┌────────

-- ==== Sys2Proof/Safety.lean ====
section
/-! DEFINITION. The terms in which claims about the machine are stated: what is in bounds, what a frame keeps, what an
instruction may write, what a sprite inverts, the invariants of the state. A safe run is one in which FATAL stays 0
(60_exceptions.md R151: "every claim about a program takes "`FATAL` stays 0" as something to prove or assume"). -/

namespace Sys2Proof.Machine

/-- The machine is running (10_state.md R24). -/
def State.running (s : State) : Prop := s.fatal = false

/-- None of the `count` addresses from `base` is above 0xFFF, or the addresses wrap (20_memory.md R44, R126). -/
def InBounds (cfg : Config) (base : Word) (count : Nat) : Prop :=
  cfg.oobPolicy = .wrap ∨ count = 0 ∨ base.toNat + count ≤ 4096

/-- The lowest address above 0xFFF among those from `base`, where one is (R126). -/
def lowestBad (base : Word) : Word := if base.toNat > 0xFFF then base else 0x1000

/-- `s` in the FATAL state that an execute fault leaves: FATAL and FREC written, all else as before, `PC` still the
advanced value (60_exceptions.md R151). -/
def faulted (s : State) (cause : Cause) (op info : Word) : State :=
  { s with fatal := true, frec := { cause := cause, addr := s.pc - 2, op := op, info := info } }

/-- The parts of the state a frame may except, besides the general registers. -/
inductive Part
  | pc | index | stack | display | delay | sound | memory
  deriving DecidableEq, Repr

/-- The frame of an instruction: from `s` to `t` every general register outside `regs` and every part outside `parts` is
unchanged; KP, FATAL, FREC, the configuration and the model's own fields always are. -/
structure Frame (s t : State) (regs : List Reg) (parts : List Part) : Prop where
  reg     : ∀ r, r ∉ regs → t.reg r = s.reg r
  pc      : Part.pc ∉ parts → t.pc = s.pc
  index   : Part.index ∉ parts → t.i = s.i
  stack   : Part.stack ∉ parts → t.stack = s.stack ∧ t.sp = s.sp
  display : Part.display ∉ parts → t.disp = s.disp ∧ t.out = s.out
  delay   : Part.delay ∉ parts → t.dt = s.dt
  sound   : Part.sound ∉ parts → t.st = s.st
  memory  : Part.memory ∉ parts → ∀ a, t.readByte a = s.readByte a
  keypad  : t.kp = s.kp
  fault   : t.fatal = s.fatal ∧ t.frec = s.frec
  config  : t.cfg = s.cfg
  model   : t.inputs = s.inputs ∧ t.iter = s.iter ∧ t.started = s.started

/-- Every byte outside the `count` addresses from `base` reads as before. -/
def KeepsOtherBytes (s t : State) (base count : Nat) : Prop :=
  ∀ a, (∀ k, k < count → effAddr s.cfg a ≠ effAddr s.cfg (base + k)) → t.readByte a = s.readByte a

/-- The word of an instruction as a number: its pattern of 30_encoding.md R66 with the fields in their places (R61). -/
def WordIs (i : Instr) (n : Nat) : Prop := (encode i).toNat = n

/-- The seven flag writers (10_state.md R12). -/
def writesFlag : Instr → Bool
  | .addReg _ _ | .sub _ _ | .shr _ _ | .subn _ _ | .shl _ _ | .addI _ | .drw _ _ _ => true
  | _ => false

/-- `V[0]` to `V[x]` (10_state.md R11). -/
def regsUpTo (x : Reg) : List Reg := (List.range (x.toNat + 1)).map (BitVec.ofNat 4)

/-- The ordinary destination registers of an instruction (the rules of 41_alu.md, 42_index_memory.md R125,
44_keypad_timers.md R142, R143). -/
def destRegs : Instr → List Reg
  | .ldImm x _ | .addImm x _ | .ldReg x _ | .orReg x _ | .andReg x _ | .xorReg x _ | .addReg x _ | .sub x _
  | .shr x _ | .subn x _ | .shl x _ | .rnd x _ | .ldVxDt x | .ldVxK x => [x]
  | .ldVxMem x => regsUpTo x
  | _ => []

/-- The cause an instruction can raise, if any (60_exceptions.md R152, R158). -/
def possibleCause : Instr → Option Cause
  | .call _ => some .stackOverflow
  | .ret => some .stackUnderflow
  | .drw _ _ _ | .ldB _ | .ldMemVx _ | .ldVxMem _ => some .memoryBounds
  | .skp _ | .sknp _ => some .keyIndexRange
  | _ => none

/-- The words of 0NNN: family 0 less the two fixed words (30_encoding.md R64, R71). -/
def IsSysWord (w : Word) : Prop := w.toNat / 4096 = 0x0 ∧ w.toNat ≠ 0x00E0 ∧ w.toNat ≠ 0x00EE

/-- The reserved words in the bits of 30_encoding.md R70 (a) to (d). -/
def IsReservedWord (w : Word) : Prop :=
  (w.toNat / 4096 = 0x8 ∧ w.toNat % 16 ∈ [0x8, 0x9, 0xA, 0xB, 0xC, 0xD, 0xF]) ∨
  (w.toNat / 4096 = 0xE ∧ w.toNat % 256 ∉ [0x9E, 0xA1]) ∨
  (w.toNat / 4096 = 0xF ∧ w.toNat % 256 ∉ [0x07, 0x0A, 0x15, 0x18, 0x1E, 0x29, 0x33, 0x55, 0x65]) ∨
  ((w.toNat / 4096 = 0x5 ∨ w.toNat / 4096 = 0x9) ∧ w.toNat % 16 ≠ 0)

/-- The mask of 43_display.md R133: whether DXYN with these operands inverts the pixel `(px, py)`. -/
def Toggles (s : State) (x y : Reg) (n : Nibble) (px : Fin 64) (py : Fin 32) : Prop :=
  ∃ r c : Nat, r < n.toNat ∧ c < 8 ∧ px.val = (s.reg x).toNat % 64 + c ∧ py.val = (s.reg y).toNat % 32 + r ∧
    (s.readByte (s.i.toNat + r)).getLsbD (7 - c) = true

/-- The sink's picture after one event (43_display.md R136). -/
def applyEvent (d : Vector (BitVec 64) 32) : SinkEvent → Vector (BitVec 64) 32
  | .clear => Vector.replicate 32 0
  | .pixel x y on => if d[y.val].getLsbD x.val = on then d else flipPixel d x y

/-- The sink's picture after all events in order, from an initially blank screen (R136). -/
def sinkPicture (evs : List SinkEvent) : Vector (BitVec 64) 32 := evs.foldl applyEvent (Vector.replicate 32 0)

/-- Invariant: memory is in its canonical form. -/
def State.MemCanonical (s : State) : Prop := Memory.wf s.cfg.font s.mem

/-- Invariant: the sink holds a copy of DISP (R136). -/
def State.SinkAgrees (s : State) : Prop := sinkPicture s.out = s.disp

/-- Invariant: FREC is valid when FATAL = 1 (10_state.md R24): its cause is one of the four of R152. -/
def State.FaultRecorded (s : State) : Prop := s.fatal = true → s.frec.cause ≠ .noCause

/-- The fairness assumption of 60_exceptions.md R161 (70_reset_and_hazards.md R186), the only one about time: in the
schedule `e`, the environment's input of each iteration, `TimerTick` occurs again and again. The model assumes it nowhere; a
claim that needs it takes it as a premise (assumption log 32). -/
def FairTicks (e : Nat → LoopInput) : Prop := ∀ n, ∃ m, n ≤ m ∧ (e m).tick = true

/-- A run under the schedule `e` (R161 (c), R173 step 4): `σ k` is the state after `k` iterations, each of which is one step
in which the environment supplies `e k`. With `e k` the state's own input this is a run of `step` alone. -/
def RunsUnder (e : Nat → LoopInput) (σ : Nat → State) : Prop :=
  ∀ k, ∃ l : List LoopInput,
    State.input { σ k with inputs := l } = e k ∧ step { σ k with inputs := l } = .next (σ (k + 1))

/-- The values of 10_state.md R27 after reset with the parameters `cfg`; FREC is unspecified there. -/
def IsResetState (cfg : Config) (t : State) : Prop :=
  (∀ a, a < 4096 → t.readByte a = if h : 0x050 ≤ a ∧ a ≤ 0x09F then cfg.font[a - 0x050]'(by omega) else 0x00) ∧
  (∀ r, t.reg r = 0x00) ∧ t.i = 0x0000 ∧ t.pc = 0x0200 ∧
  (∀ k : Fin 16, t.stack[k.val] = 0x0000) ∧ t.sp = 0 ∧
  (∀ x y, t.pixel x y = false) ∧ t.kp = 0x0000 ∧ t.dt = 0x00 ∧ t.st = 0x00 ∧
  t.fatal = false ∧ t.cfg = cfg

end Sys2Proof.Machine
end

└────────

* [Work instruction]: From the data above, output exactly the lines between the one containing "def applyEvent (d" and the one containing "screen (R136). -/", counting both of them.

* [Response area]:
def applyEvent (d : Vector (BitVec 64) 32) : SinkEvent → Vector (BitVec 64) 32
  | .clear => Vector.replicate 32 0
  | .pixel x y on => if d[y.val].getLsbD x.val = on then d else flipPixel d x y

/-- The sink's picture after all events in order, from an initially blank screen (R136). -/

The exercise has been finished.